Daksa sudah menaiki lift menuju basemen. Sampai di basemen, ia berjalan menuju mobilnya. Daksa langsung menyalakan mesin mobil begitu duduk di kursi kemudi. Namun ponselnya berdering saat kakinya baru saja berniat menginjak pedal gas.

Daksa menghela napas begitu melihat nama penelepon. “Ini lagi manusia satu.” keluhnya pelan. Namun tetap menggeser tombol hijau untuk mengangkat telepon.

“Hm?” sapa Daksa sedikit ogah-ogahan.

“Gawat, bro. Ini beneran gawat!” suara Eros di seberang telepon terdengar gelisah.

“Segawat apa sampai gue harus ngeladenin lo di jam sibuk restoran?”

“Gue tahu lo nggak ada di restoran!”

Daksa yang awalnya bersandar pada kursi kemudi langsung menegakkan tubuhnya. “Ada apa?”

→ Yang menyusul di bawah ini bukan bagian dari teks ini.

-- ==== Sys2Proof/Machine/BringUp.lean ====
section
/-! DEFINITION. Bring-up (chapter 16): the phases of the cold path (R642), the warm path (R668) and the exit from N3 (R69), what
each leaves (R447, R519, R645, R651 to R658, R662), READY and FAILED (R643, R646, R689), the settings banks (R653), the flash copy
of the image (R71) and the resets a host or the tray asks for (R639). -/

namespace Sys2Proof.Machine

/-! ## Phases -/

/-- The path a phase belongs to. -/
def onPath (ph : Phase) (p : BootPath) : Bool :=
  match ph with
  | .w1 | .w2 | .w3 | .w4 | .w5a | .w5b | .w6 | .w7 => p == .warmFast || p == .warmSlow
  | .x1 | .x2 | .x3 | .x4 | .x5 | .x6 => p == .n3Exit
  | _ => p == .cold

/-- The phases that must have ended before one starts (R69, R642, R668). -/
def phaseDeps (ph : Phase) : List Phase :=
  match ph with
  | .c1 | .w1 | .x1 => []
  | .c2 => [.c1] | .c3 => [.c2] | .c4 => [.c3] | .c5 => [.c4]
  | .c6a | .c6b | .c6c | .c6d | .c6e => [.c5]
  | .c7 => [.c6a, .c6b, .c6e]
  | .c8 => [.c7]
  | .w2 => [.w1] | .w3 => [.w2] | .w4 => [.w3] | .w5a | .w5b => [.w4] | .w6 => [.w5a, .w5b] | .w7 => [.w6]
  | .x2 => [.x1] | .x3 => [.x2] | .x4 => [.x3] | .x5 => [.x4] | .x6 => [.x5]

/-- Whether a phase may end now: it is of the path under way, has not ended, and what it depends on has; Lanterns may go on
training after READY (R643). -/
def phaseRuns (ph : Phase) (s : State) : Bool :=
  onPath ph s.boot.path && !s.boot.done.contains ph && (phaseDeps ph).all (fun d => s.boot.done.contains d) && s.power.supplies &&
  s.clk.pllLock && (s.boot.stage != .failed) && (s.boot.stage != .ready || ph == .c6d) && (ph != .c6d || s.rail.nodeSet)

/-- LD_BOOT.STAGE while a path runs (R671). (DEDUCED, log entry 24.) -/
def stageOf (done : List Phase) : Stage :=
  let has (p : Phase) : Bool := done.contains p
  if has .c7 || has .w6 || has .x3 then .image
  else if (has .c6a && has .c6b && has .c6e) || (has .w5a && has .w5b) then .mapFirmware
  else if has .c4 || has .w3 || has .x2 then .testsTraining
  else if has .c3 || has .w2 then .couplings
  else if has .c2 || has .w1 || has .x1 then .porters
  else .lodge

/-! ## What the phases leave -/

/-- The channels of the set the tier uses (R447). -/
def ddrSet (found : DdrFound) : List Nat :=
  let has (c : Nat) : Bool := found.modules.any (fun m => m.1 == c)
  if (List.range 12).all has then List.range 12
  else if [0, 1, 2, 6, 7, 8].all has then [0, 1, 2, 6, 7, 8]
  else []

/-- DDR5 training has found its modules (R447, R448, R652). -/
def foundDdr (found : DdrFound) (s : State) : State :=
  let set := ddrSet found
  let sizes := (found.modules.filter (fun m => set.any (· == m.1))).map Prod.snd
  let least := sizes.foldl min (sizes.headD 0)
  { s with
    ddr := { s.ddr with
      channels := set.length, mismatch := sizes.any (· != least), x8 := found.x8, units := set.length * least },
    clk := { s.clk with ddrRate := found.rate } }

/-- DDR5 is trained again, from the saved settings where the phase reports nothing else; a warm reset keeps DDR_RATE (R654, R762). -/
def retrainedDdr (found : Option DdrFound) (keepRate : Bool) (s : State) : State :=
  match found with
  | none => s
  | some f =>
    let s1 := foundDdr f s
    if keepRate then { s1 with clk := s.clk } else s1

/-- Whether a failure ends bring-up: a Lantern that fails training does not (R645). -/
def endsBringUp (f : BootFailure) : Bool := !(f.kind == 4 && f.cause == 2)

/-- Stands that failed a test or the broadcast (R645, R656): the cold tests start the list, later phases add to it. -/
def noteFailed (ph : Phase) (l : List (Nat × Nat)) (s : State) : State :=
  { s with boot := { s.boot with failTest := (if ph = .c6a then [] else s.boot.failTest) ++ l } }

/-- The spare lanes of a die link: 4 for every 256 in use (R27, R29). -/
def linkSpares (k : Nat) : Nat :=
  if k < 8 then 8 else if k < 12 then 16 else if k < 13 then 8 else if k < 23 then 4 else 0

/-- Lane repair, which only training at a cold reset does: the spares each link takes, no more than it has (R29). -/
def repairLanes (ph : Phase) (l : List (Nat × Nat)) (s : State) : State :=
  if ph ≠ .c4 then s else
  { s with boot := { s.boot with repairs := l.foldl (fun t x => tput t x.1 (min x.2 (linkSpares x.1)) 0) [] } }

/-- What a phase reports: refused records turn the warm path slow, and settings that differ are saved (R653, R655, R669, R671). -/
def noteReport (r : PhaseReport) (s : State) : State :=
  let slow := decide (r.rejected ≠ 0) || r.stagedStale
  { s with boot := { s.boot with
      setRej := s.boot.setRej ||| r.rejected, path := if slow ∧ s.boot.path = .warmFast then .warmSlow else s.boot.path,
      savePend := s.boot.savePend || r.newSettings || decide (r.rejected ≠ 0) } }

/-- The image of the flash copy is applied, its copy being complete (R180), or the device stays UNCONFIGURED (R172, R173, R177, R642, R668). -/
def applyFlash (warm : Bool) (s : State) : State :=
  let old := if warm then s.img.image else none
  match flashImage s with
  | some i =>
    let s1 := setLanterns old i (applyImage (if warm then keptRegions old i else []) false i s)
    { s1 with img := { s1.img with flashCopy := true } }
  | none => noImage s

/-- The Lodge ROM accepts the manifest this reset starts with: its version is not below the fused one, and an unrevoked key that REVOKE does
not name signed it (R736). Its form, signature and objects held when the tray wrote it (R738). -/
def manifestBoots (s : State) : Bool :=
  let m := s.flash.inactive.getD s.flash.active
  decide (s.fuses.svn ≤ m.svn) && (List.range 4).any (fun k =>
    nth s.fuses.fwKeys k 0 == m.signer && !s.fuses.keyRevoked.getLsbD k && !m.revoke.getLsbD k)

/-- How a phase fails: as its report says, or because the manifest read in it is not accepted (R645, R672, R736). The first phase leaves
no record (R645). (DEDUCED, log entry 135.) -/
def phaseFailure (ph : Phase) (r : PhaseReport) (s : State) : Option BootFailure :=
  if ph = .c1 then none
  else r.failure <|> (if (ph = .c2 ∨ ph = .w2) ∧ manifestBoots s = false then some { kind := 7, unit := 0, cause := 4 } else none)

/-- A firmware set the tray marked active takes effect at a reset (R738), and a new debug challenge stands (R739). (DEDUCED, log
entries 25, 109.) -/
def takeFirmware (s : State) : State :=
  newChallenge (match s.flash.inactive with
    | some m => { s with flash := { s.flash with active := m, inactive := none } }
    | none => s)

/-- The end of a phase (R69, R519, R642, R657, R662, R668). -/
def phaseEffect (ph : Phase) (r : PhaseReport) (s : State) : State :=
  match ph with
  | .c1 => { s with
      rail := { s.rail with inc := s.flash.incarnation + 1 },
      flash := { s.flash with
        incarnation := s.flash.incarnation + 1, retired := if s.flash.clearRetired then [] else s.flash.retired, clearRetired := false } }
  | .c2 | .w2 => takeFirmware s
  | .c6c => foundDdr (r.ddr.getD { modules := [], rate := 0, x8 := false }) s
  | .w5b => retrainedDdr r.ddr true s
  | .c7 | .w6 => buildMap s
  | .c8 => applyFlash false s
  | .w1 => ((List.range 128).filter (fun n => watched n s)).foldl (fun s n => routeCtl (ownFrame s 5 n (.nodeHb s.me s.rail.inc)) s) s
  | .w7 => applyFlash true s
  | .x3 => startTraining 0 0 (retrainedDdr r.ddr false s)
  | .x5 => applyFlash false s
  | _ => s

/-! ## READY and FAILED -/

/-- Bring-up has ended: LD_BOOT_AC, the possession, open requests (R640, R671, R672). -/
def endBringUp (st : Stage) (s : State) : State :=
  releasePoss 0x12 0 { s with boot := { s.boot with
    stage := st, bootAc := s.clk.ac - s.boot.startAc,
    coldOk := if s.boot.path = .cold then decide (st = .ready) else s.boot.coldOk } }

/-- READY (R643): fatal records of the chip reset close (R678, R689). -/
def reachReady (s : State) : State :=
  let s1 := endBringUp .ready s
  closeFatal { s1 with boot := { s1.boot with chipReset := false } }

/-- FAILED (R646): a chip reset that ends so, the last cold bring-up having ended in READY, starts level 5 (R689). -/
def reachFailed (f : BootFailure) (s : State) : State :=
  let up := s.boot.chipReset && s.boot.coldOk
  let s1 := endBringUp .failed { s with boot := { s.boot with fail := s.boot.fail <|> some f } }
  let s2 : State := { s1 with power := { s1.power with trans := none }, boot := { s1.boot with chipReset := false } }
  if up then chipLevel 5 s2 else s2

/-- A phase of bring-up ends, and those that depend on it may start (R69, R642, R645, R668). -/
def execBringUpPhaseComplete (ph : Phase) (r : PhaseReport) (s : State) : Host.Outcome State Fault Refusal :=
  actIf s (phaseRuns ph s) (fun s =>
    let s1 := repairLanes ph r.repairs (noteReport r (noteFailed ph r.failedStands s))
    match phaseFailure ph r s with
    | some f =>
      if endsBringUp f then reachFailed f s1
      else
        let s2 : State := { s1 with boot := { s1.boot with fail := s1.boot.fail <|> some f, done := s1.boot.done ++ [ph] } }
        let s3 := phaseEffect ph r s2
        if s3.boot.stage = .ready then s3 else { s3 with boot := { s3.boot with stage := stageOf s3.boot.done } }
    | none =>
      let s2 := phaseEffect ph r { s1 with boot := { s1.boot with done := s1.boot.done ++ [ph] } }
      if s2.boot.stage = .ready then s2
      else if ph = .c8 ∨ ph = .w7 ∨ ph = .x6 then reachReady s2
      else { s2 with boot := { s2.boot with stage := stageOf s2.boot.done } })

/-! ## Flash -/

/-- The settings-bank write ends (R653): the new bank is in use, with the lane repairs (R29), or, the write having failed, the other one stays (R770). -/
def execSettingsBankWriteComplete (ok : Bool) (s : State) : Host.Outcome State Fault Refusal :=
  actIf s s.boot.savePend (fun s =>
    { s with
      boot := { s.boot with savePend := false },
      flash := if ok then { s.flash with setSeq := s.flash.setSeq + 1, setBank := !s.flash.setBank, repairs := s.boot.repairs } else s.flash })

/-- A flash copy ends, and an N3 entry that waited goes on: FLASH_COPY reads 1, unless it is the copy of an image that a load past its
point of no return replaces (R71, R177, R180). -/
def execFlashCopyComplete (s : State) : Host.Outcome State Fault Refusal :=
  act s (fun s => match s.img.copying with
    | none => s
    | some b => { s with
        flash := { s.flash with image := some b },
        img := { s.img with copying := none, flashCopy := s.img.image.isSome && !applying s },
        power := { s.power with copyWait := false } })

/-! ## Resets -/

/-- LD_RESET.KEY (R639, R672). -/
def execWarmResetRequest (s : State) : Host.Outcome State Fault Refusal := actIf s (writes 0 s) (warmReset 1)

/-- The tray controller's reset command (R639). -/
def execI3cResetCommand (s : State) : Host.Outcome State Fault Refusal := act s (warmReset 2)

/-- A chip reset has not reached READY within 2 s: level 5 (R689). -/
def execChipResetReadyTimeout (s : State) : Host.Outcome State Fault Refusal :=
  actIf s (s.boot.chipReset && s.boot.stage != .ready && s.boot.stage != .failed) (chipLevel 5)

end Sys2Proof.Machine
end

“Gue nggak bisa jelasin sekarang. Tapi lo mending dateng ke restoran lo. Sekarang.”

“Gue emang mau—tut!”

Eros mematikan sambungan telepon sebelum Daksa menyelesaikan kalimatnya. Pria itu hanya bisa menghela napasnya sekali lagi. Sifat Eros terkadang membuatnya ingin melempari pria itu dengan panci-panci di dapur restorannya. Namun sayang, Eros lebih tua darinya jadi ia tetap harus menjaga sopan santun.

“Tua umur doang, isinya kayak bocah.”

Sekali lagi Daksa memaki Eros sebelum menancapkan gas menuju restorannya.

***

Natya dan Nita masuk ke dalam sebuah restoran yang tidak terlalu mewah, namun juga bukan restoran sederhana. Boleh dikatakan bahwa restoran tersebut mendapat predikat bintang 3. Dari luar restoran tersebut tidak tampak seperti restoran yang mahal karena cukup sederhana, namun begitu melihat bagian dalam Natya dan Nita terpana sesaat.

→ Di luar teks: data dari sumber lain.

-- ==== Sys2Proof/Machine/Clearing.lean ====
section
/-! DEFINITION. Clearing search (chapter 15): indexes and their tombstones (R618 to R624), queries (R625 to R632) and their search
contexts (R633 to R635). -/

namespace Sys2Proof.Machine

/-! ## The index (R618, R619) -/

/-- The header of an index (R618). -/
structure IdxHdr where
  fmt     : Nat
  metric  : Nat
  dim     : Nat
  degree  : Nat
  entries : Nat
  nodes   : Nat
  vec     : Nat
  nbr     : Nat
  attr    : Nat
  tomb    : Nat
  scale   : Nat
deriving DecidableEq, Repr

/-- The header of an INDEX region. -/
def idxHdr (s : State) (r : Region) : IdxHdr :=
  let n (o k : Nat) : Nat := regionNum s r o k
  { fmt := n 6 1, metric := n 7 1, dim := n 8 2, degree := n 10 1, entries := n 11 1, nodes := n 12 4, vec := n 16 8, nbr := n 24 8,
    attr := n 32 8, tomb := n 40 8, scale := n 48 4 }

/-- Bytes of an element, of a vector, and of the four arrays. -/
def IdxHdr.vecBytes (h : IdxHdr) : Nat := h.dim * (fmtBits h.fmt / 8)
def IdxHdr.arrays (h : IdxHdr) : List (Nat × Nat) :=
  [(h.vec, h.nodes * h.vecBytes), (h.nbr, 4 * h.degree * h.nodes), (h.attr, 8 * h.nodes), (h.tomb, ceilDiv h.nodes 8)]

/-- The entry nodes. -/
def idxEntries (s : State) (r : Region) (h : IdxHdr) : List Nat := (List.range h.entries).map (fun j => regionNum s r (64 + 4 * j) 4)

/-- The slots of a node's neighbour list. -/
def nbrSlots (s : State) (r : Region) (h : IdxHdr) (i : Nat) : List Nat :=
  (List.range h.degree).map (fun k => regionNum s r (h.nbr + 4 * h.degree * i + 4 * k) 4)

/-- The used neighbours of a node, in list order (R619). -/
def neighbours (s : State) (r : Region) (h : IdxHdr) (i : Nat) : List Nat := (nbrSlots s r h i).takeWhile (· != 0xFFFFFFFF)

/-- Whether a node is a tombstone. -/
def isTomb (s : State) (r : Region) (h : IdxHdr) (i : Nat) : Bool := (regionNum s r (h.tomb + i / 8) 1).testBit (i % 8)

/-- The attribute word of a node. -/
def attrOf (s : State) (r : Region) (h : IdxHdr) (i : Nat) : Nat := regionNum s r (h.attr + 8 * i) 8

/-- Whether a header keeps R618: its field ranges; what is reserved in it is ignored (R17). (DEDUCED, log entry 107.) -/
def hdrFits (s : State) (r : Region) (h : IdxHdr) : Bool :=
  regionNum s r 0 4 == 0x58444E49 && regionNum s r 4 2 == 1 && (h.fmt == 4 || h.fmt == 6 || h.fmt == 7 || h.fmt == 8 || h.fmt == 10) &&
  decide (h.metric ≤ 1) && decide (32 ≤ h.dim) && decide (h.dim ≤ 4096) && h.dim % 32 == 0 && decide (8 ≤ h.degree) && decide (h.degree ≤ 64) &&
  h.degree % 8 == 0 && decide (1 ≤ h.entries) && decide (h.entries ≤ 16) && decide (1 ≤ h.nodes) && decide (h.nodes ≤ 268435455) &&
  (h.fmt == 4 || h.fmt == 6 || h.scale == 0x3F800000)

/-- Whether the arrays lie as R619 says. -/
def arraysFit (r : Region) (h : IdxHdr) : Bool :=
  h.arrays.all (fun a => a.1 % 4096 == 0 && decide (4096 ≤ a.1) && decide (a.1 + a.2 ≤ r.size)) &&
  h.arrays.zipIdx.all (fun a => h.arrays.zipIdx.all (fun b => a.2 == b.2 || decide (a.1.1 + a.1.2 ≤ b.1.1) || decide (b.1.1 + b.1.2 ≤ a.1.1)))

/-- Whether a neighbour list holds its used IDs first, every one below N (R619, R622). -/
def nbrsFit (s : State) (r : Region) (h : IdxHdr) (i : Nat) : Bool :=
  let l := nbrSlots s r h i
  (l.takeWhile (· != 0xFFFFFFFF)).all (fun n => decide (n < h.nodes)) && (l.dropWhile (· != 0xFFFFFFFF)).all (· == 0xFFFFFFFF)

/-- Step 4 of R622. -/
def indexFits (s : State) (r : Region) : Bool :=
  let h := idxHdr s r
  hdrFits s r h && arraysFit r h && (idxEntries s r h).all (fun e => decide (e < h.nodes)) && (List.range h.nodes).all (nbrsFit s r h)

/-- The index of a region. -/
def State.idx (s : State) (id : Nat) : Index := tget s.cs.index id {}
def State.modIdx (s : State) (id : Nat) (f : Index → Index) : State := { s with cs := { s.cs with index := tmod s.cs.index id {} f } }

/-! ## Descriptors -/

/-- REGION_ID of a Clearing descriptor. -/
def csRegion (w : Work) : Nat := dat w.body 8 8

/-- The region is not an INDEX region (R636, cause 0x02). -/
def notIndex (w : Work) (s : State) : Bool := match s.region (csRegion w) with | some r => r.kind != 5 | none => true

/-- A region of another partition. -/
def idxForeign (w : Work) (s : State) : Bool := refForeign s w.part (.hbm (csRegion w) 0)

/-- Queries on a region fetched before a descriptor and not completed. -/
def queriesBefore (w : Work) (s : State) : Bool :=
  s.work.any (fun x => decide (x.wid < w.wid) && x.opcode == 0x60 && csRegion x == csRegion w && x.part == w.part)

/-- A load, or a delete, of the region fetched before a query and not completed: the query waits for it (R622, R624).
(DEDUCED, log entry 74.) -/
def changeBefore (w : Work) (s : State) : Bool :=
  s.work.any (fun x => decide (x.wid < w.wid) && (x.opcode == 0x61 || x.opcode == 0x62) && csRegion x == csRegion w && x.part == w.part)

/-- Whether a descriptor may use an index: it is READY, or was before a load fetched later began (R622). -/
def idxReady (w : Work) (s : State) : Bool := (s.idx (csRegion w)).st == .ready || ((s.idx (csRegion w)).st == .loading && (s.idx (csRegion w)).nodes != 0)

/-- The fields of CS_QUERY (R625). -/
structure Query where
  filter : Bool
  k      : Nat
  ef     : Nat
  q      : Ref
  dest   : Ref
  mask   : Nat
  value  : Nat
  visits : Nat

def queryOf (w : Work) : Query :=
  let d := w.body
  { filter := (dat d 9 8).testBit 0, k := dat d 10 16, ef := dat d 12 16, q := refAt d 16, dest := refAt d 24, mask := dat d 32 64,
    value := dat d 40 64, visits := if dat d 48 32 = 0 then 65536 else dat d 48 32 }

/-- Bytes of the query vector; those of the shortest where no index gives D. -/
def queryBytes (w : Work) (s : State) : Nat :=
  match s.region (csRegion w) with | some r => 4 * (if idxReady w s then (idxHdr s r).dim else 32) | none => 0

Interior restoran kebanyakan dari kayu-kayu jati, jendela-jendela panjang dan lebar memudahkan cahaya masuk ke dalam, dan jendela tersebut memiliki gorden yang tebal bercorak batik di tengahnya dengan dasar putih tulang. Kebanyakan fasilitasnya dibuat sangat Indonesia karena banyak kain batik sebagai alas meja, juga lampu-lampu yang terlihat antik. Bahkan ada satu sisi di mana terdapat figura-figura peristiwa sejarah, dan lukisan makanan-makanan khas Indonesia.

Selesai meneliti bagian dalam restoran, Natya dan Nita mencari tempat duduk untuk mereka. Seorang pelayan menghampiri dan memberikan buku menu, yang ternyata kebanyakan adalah makanan dan minuman khas Indonesia, bahkan pencuci mulutnya pun adalah makanan tradisional.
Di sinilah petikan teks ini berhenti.